Semua orang terdiam beberapa saat, hingga menyebabkan suasana menjadi hening.

"Emmb ... sepertinya aku sudah punya solusi," celetuk Wilona yang membuat semua orang tertuju padanya.

"Bagaimana ... kalau aku dan Mas Bram bercerai saja," ucap Wilona.

"Sayang ... " sahut Bramasta.

"Kamu sudah gila ya! Aku tidak akan membiarkan kamu dan Bramasta bercerai dengan semudah itu!" sentak Mama Arina.

"Dasar Wanita gila! Kenapa dia tidak membiarkan mereka berpisah saja, bukankah itu akan lebih mudah bagiku,"  monolog Rosa dalam hati mengatai calon mertuanya.

"Kan yang Mama inginkan, Mas Bram bisa menikah dengan Rosa, kalau begitu biarkan aku dan Mas Bram bercerai saja Ma," tegas Wilona.

"Tidak, aku tidak mau kita bercerai," sahut Bramasta.

"Aku juga tidak akan membiarkan kalian bercerai, yang aku inginkan adalah cucu dari keturunan Bramasta, entah itu dari Rosa ataupun wanita lain, yang pasti Mama hanya menginginkan cucu!" teriak Mama Arina.

"Hais, akan lebih sulit lagi jika sampai ada Wanita lain yang datang tiba-tiba menjadi saingan, kenapa sih mereka tidak ingin melepaskan Wilona, padahal sudah jelas-jelas dia pasti mandul," gerutu Rosa dalam hati.

"Haduh ... Mama semakin pusing kalau seperti ini," 

"Heh, kalian berdua, jangan hanya berdiri saja, cepat ambilkan kami semua minum," suruh Mama Arina pada Raka dan Rani.

"Biar aku saja," ucap Rosa sembari bergegas ke dapur.

"Enak-enakan ya kalian berdua bisa tinggal di rumah mewah, kalian pikir yang perlu kalian layani hanya Wilona saja!" umpat Mama Arina, Wilona pun segera menoleh ke arah mereka berdua dan mengulas senyum, agar mereka tidak terlalu merasa terintimidasi.

"Ingat ya kalian berdua! Kalian harus bekerja di sini seumur hidup, untuk menggantikan semua biaya sekolah kalian yang kami keluarkan!" tegas Mama Arina pada Raka dan Rani. Mereka berdua pun hanya bisa menundukkan kepala, tanpa ada keinginan untuk melawan.

"Tenang ... selama ada Ibu Wilona, kami masih akan diperlakukan seperti manusia,"  monolog Rani dalam hati.

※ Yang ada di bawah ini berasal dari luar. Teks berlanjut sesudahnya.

-- ==== Sys2Proof/Machine/Defaults.lean ====
section
/-! DEFINITION. The factory defaults (Table 11-1) and the values each block takes at power-on, at the reset pin and, for the
runtime parts, at RESTART, as each chapter gives them. -/

namespace Sys2Proof.Machine

/-- Table 11-1, a point. -/
def PointCfg.factory : PointCfg := { kind := .off, cDry := 30000, cWet := 36000, tOffset := 0 }

/-- Table 11-1, a surface. -/
def SurfaceCfg.factory : SurfaceCfg :=
  { enabled := false, surfacePoint := 0, airList := [{ point := 0, weight := 1 }], mode := .worst
    watch := 500, alarm := 200, hysteresis := 50, riseCount := 2, fallCount := 4, holdSweeps := 3
    wetLine := none, forecastSweeps := 12 }

/-- Table 11-1, the global settings. -/
def GlobalCfg.factory : GlobalCfg :=
  { faultCount := 2, nF := 64, nD := 4, window := 250, satCount := 3, maxPurges := 3
    heaterDuty := 75, purgeTime := 60, recoveryTime := 180 }

/-- Table 11-1, OUT_A. -/
def OutputCfg.factoryA : OutputCfg :=
  { members := 0, tripLevel := .near, unknownTrips := false, minOn := 300, minOff := 300, contact := .closedOnDemand }

/-- Table 11-1, OUT_B. -/
def OutputCfg.factoryB : OutputCfg :=
  { members := 0, tripLevel := .dew, unknownTrips := true, minOn := 0, minOff := 0, contact := .openOnDemand }

/-- Table 11-1, the wet lines. -/
def WetCfg.factory : WetCfg := { enabled := Vector.replicate 8 false, debounce := 20 }

/-- Table 11-1, the whole image. -/
def Image.factory : Image :=
  { points := Vector.replicate 24 .factory, surfaces := Vector.replicate 16 .factory, globals := .factory
    wet := .factory, outputs := #v[.factoryA, .factoryB], startMode := .stopped, interval := 10 }

/-- The health a point starts afresh with (R72, R73): OFF for kind OFF, else NEW. -/
def PointKind.startHealth : PointKind → Health
  | .off => .off
  | _ => .new

/-- The runtime part of a point after the resets (R73, R74). -/
def PointRun.fresh (k : PointKind) : PointRun :=
  { health := k.startHealth, phase := .none, failRun := 0, satRun := 0, purgeCount := 0, readings := .absent
    frozen := none, lastGood := none, lastFailure := none }

/-- A point record on a configuration just taken at power-on (R73). -/
def PointRec.fresh (c : PointCfg) : PointRec := { cfg := c, run := .fresh c.kind }

/-- The runtime part of a surface with cleared values, runs and ring and held_age 0 (R18, R30). -/
def SurfaceRun.cleared (st : RiskState) : SurfaceRun :=
  { state := st, riseRun := 0, fallRun := 0, heldAge := 0, live := false, values := none, ring := []
    forecast := none, trendFlag := false }

/-- A surface record on a configuration just taken at power-on (R30). -/
def SurfaceRec.fresh (c : SurfaceCfg) : SurfaceRec :=
  { cfg := c, run := .cleared (if c.enabled then .unknown else .unused) }

/-- The working global settings taken from an image (R73, R80, R109). -/
def GlobalCfg.work (g : GlobalCfg) : WorkGlobals :=
  { faultCount := g.faultCount, satCount := g.satCount, maxPurges := g.maxPurges, nF := g.nF, nD := g.nD
    window := g.window }

/-- A level filter at a power-on that ends at tick `now`: its filtered level is LOW, and it has sampled nothing yet (R79,
R93). -/
def LineFilter.fresh (now : Nat) : LineFilter :=
  { level := .low, sampled := .low, differing := 0, sampledAt := now, resting := true }

/-- The capture block at a power-on that ends at tick `now` (R93). -/
def Capture.fresh (now : Nat) : Capture :=
  { queue := [], units := Vector.replicate 4 .idle, fFilter := Vector.replicate 24 (.fresh now)
    dFilter := Vector.replicate 24 (.fresh now), outcomes := [] }

/-- The purge controller at power-on (R109). -/
def Purge.fresh : Purge := { grants := [], queue := [], recovery := Vector.replicate 24 none }

/-- The sweep controller at power-on, before the last start-up step (R121). -/
def Sweep.fresh (m : SweepMode) (interval : Nat) : Sweep :=
  { mode := m, interval := interval, pendingIv := none, timer := none, inFlight := false, number := 0
    overrunCount := 0, arm := false, snapSweep := none, buffer := none, ready := false }

/-- The ranking list after the resets (R55). -/
def Ranking.fresh : Ranking := { sweep := 0, entries := [] }

/-- The notice queue after the resets (R141). -/
def NoticeQueue.fresh : NoticeQueue := { list := [], overflow := false }

/-- An output line after the resets (R149). -/
def OutLine.fresh : OutLine := { state := .off, minOn := none, minOff := none }

/-- A wet line at power-on, before its first classification (R111, R120). -/
def WetLine.fresh : WetLine := { raw := none, timer := none, debounced := none, latch := false }

/-- A wet line at its first classification (R111): a raw level change, which starts the debounce of an enabled line. -/
def WetLine.classified (level : WetLevel) (enabled : Bool) (ends : Nat) : WetLine :=
  { WetLine.fresh with raw := some level, timer := if enabled then some ends else none }

/-- The link controller once the start-up sequence has finished at tick `now` (R152, R161, R169). -/
def Link.fresh (adr : BitVec 5) (baud1 baud0 : Bool) (now : Nat) : Link :=
  { address := adr, baud1 := baud1, baud0 := baud0, receiver := .hunt, buffer := [], reply := none
    seconds := 0, secondEnds := now + Config.ticksPerSecond }

/-- The STARTUP notice (R137): `cause` 1 for power-on and 2 for the reset pin, `load` 0 for a good image and 1 for factory
defaults. -/
def Notice.startup (cause load : Nat) : Notice :=
  { kind := .startup, subject := 0, fromValue := cause, toValue := load, sweep := 0, value := 0, quals := {} }

end Sys2Proof.Machine
end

Tidak lama kemudian, Rosa datang dengan membawa nampan, tentu saja dia bahkan sudah hafal letak perabotan di rumah tersebut. Satu per satu Rosa meletakkan gelas berisi air di dekat Mama Arina, Bramasta dan juga Wilona.

Tap.

Byur.

Namun, saat dia meletakkan gelas di dekat Wilona, dengan cepat Wilona menyambar gelas tersebut dan mengguyurkan air ke kepala Rosa.

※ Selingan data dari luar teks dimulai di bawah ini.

-- ==== Sys2Proof/Certificates/Slice0/Obligations.lean ====
section
/-! DEFINITION. The statements for the provers. Each cites the rules it formalises; a statement that rests on a choice of the
model names the assumption it rests on. "The part takes requests" below is `takesOwn`: it runs, no reply waits or is sent, and
its address is not 0 (R152, R153, R155). Two conventions run through all of them: a request row stands for the last CRC byte
of its frame and carries the frame's payload (assumption 15), and an expiry carries the clock `now` to the tick its timer ends
at, which a statement writes as `max s.now e` (assumption 4). -/

open Sys2Proof Sys2Proof.Machine

/-! ### The machine -/

/-- Assumption 17: a step takes the command at the front of the queue and is `exec` of it on the queue's rest. -/
def Obligations.StepRunsFrontCommand : Prop :=
  ∀ (c : Instr) (rest : List Instr) (s : State), s.pending = c :: rest → step s = exec c { s with pending := rest }

/-- R84, assumption 1: with no command waiting one tick passes, and each unit in COUNTING counts it, into the high count where
its line stands HIGH. Nothing else changes. -/
def Obligations.IdleStepPassesOneTick : Prop :=
  ∀ (s : State), s.pending = [] → s.power = .running →
    ∃ t : State, step s = .next t
      ∧ t = { s with now := s.now + 1, capture := { s.capture with units := t.capture.units } }
      ∧ ∀ k : Fin 4,
          t.capture.units[k] =
            match s.capture.units[k] with
            | .counting j w n total high =>
              .counting j w n (total + 1) (high + if s.capture.level j.line j.port = .high then 1 else 0)
            | u => u

/-- Every command completes in every state, and leaves the queue of waiting commands as it found it. That an event which
cannot occur completes and changes nothing is assumption 3, that no command is without a meaning assumption 18, and that
there is a queue assumption 17: the spec speaks of the events that occur. -/
def Obligations.EveryCommandCompletesAndKeepsTheQueue : Prop :=
  ∀ (c : Instr) (s : State), ∃ t : State, exec c s = .next t ∧ t.pending = s.pending

/-! ### The line -/

/-- R160. -/
def Obligations.IdentReply : Prop :=
  ∀ (p : List Byte) (s : State), s.takesOwn = true →
    exec (.ident p) s =
      .next (s.postReply 0x01
        (if p.length = 0 then
          Answer.mk .ok [0x55, 0x24, 0x16, 0x01, s.link.address.zeroExtend 8, 24, 16, 8, 2]
        else Answer.mk .badLength []))

/-- R155, R159, R36, R114, R131, R136, R165, Table 10-8: a reply carries its kind, its status, its payload and the four bytes
of the summary block, read from the state as it stands. -/
def Obligations.SummaryBlockBits : Prop :=
  ∀ (s : State) (k : Byte) (a : Answer), s.notices.list.length ≤ 32 →
    ∃ b1 b2 b3 b4 : Byte,
      (s.postReply k a).link.reply =
        some { kind := k, status := a.status, summary := [b1, b2, b3, b4], payload := a.payload, sending := false }
      ∧ b1.toNat = s.notices.list.length
      ∧ b2.getLsbD 0 = s.notices.overflow ∧ b2.getLsbD 1 = s.sweep.inFlight ∧ b2.getLsbD 2 = s.store.dirty
      ∧ b2.getLsbD 3 = s.store.nvFault ∧ b2.getLsbD 4 = s.store.saving.isSome
      ∧ (b2.getLsbD 5 = true ↔ ∃ l : Fin 8, (s.wet[l]).latch = true) ∧ b2.getLsbD 6 = s.sweep.ready
      ∧ (b2.getLsbD 7 = true ↔ ∃ l : Fin 8, s.lineEnabled l = true ∧ (s.wet[l]).debounced = some .openTape)
      ∧ (b3.getLsbD 7 = true ↔
          ∃ i : Fin 16, (s.surfaces[i]).cfg.enabled = true ∧ (s.surfaces[i]).run.state = .unknown)
      ∧ (∀ i : Fin 16, (s.surfaces[i]).cfg.enabled = true →
          (s.surfaces[i]).run.state.severity ≤ b3.toNat % 128)
      ∧ (b3.toNat % 128 = 0 ∨
          ∃ i : Fin 16, (s.surfaces[i]).cfg.enabled = true ∧ (s.surfaces[i]).run.state.severity = b3.toNat % 128)
      ∧ b4.toNat = s.sweep.number.toNat % 256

"Wilona! Apa yang kamu lakukan?" teriak Mama Arina.

"Emmb, aku hanya menguji kesabarannya, mungkin saja nanti dia benar-benar akan menjadi maduku, bukankah dia harus selalu menghormati ku," ucap Wilona dengan senyum tanpa bersalah, Rosa hanya bisa tetap tertunduk sembari mengepalkan tangannya.

"Sabar Rosa ... sabar, sekarang masih belum giliranmu,"  monolog Rosa dalam hati.

"Baiklah, Obrolan kita sampai disini dulu, aku mau istirahat untuk memulihkan tenaga ku," ucap Wilona yang kemudian berlalu meninggalkan mereka semua, dia tidak peduli pada pandangan Mama mertuanya yang begitu mengintimidasi.

Mama Arina dan Bramasta segera mengelap rambut dan baju Rosa yang tengah basah, tanpa memperdulikan lagi kepergian Wilona.

***

Tap.

Tap.

"Ibu, apa Ibu baik-baik saja?" tanya Rani dengan terkejut.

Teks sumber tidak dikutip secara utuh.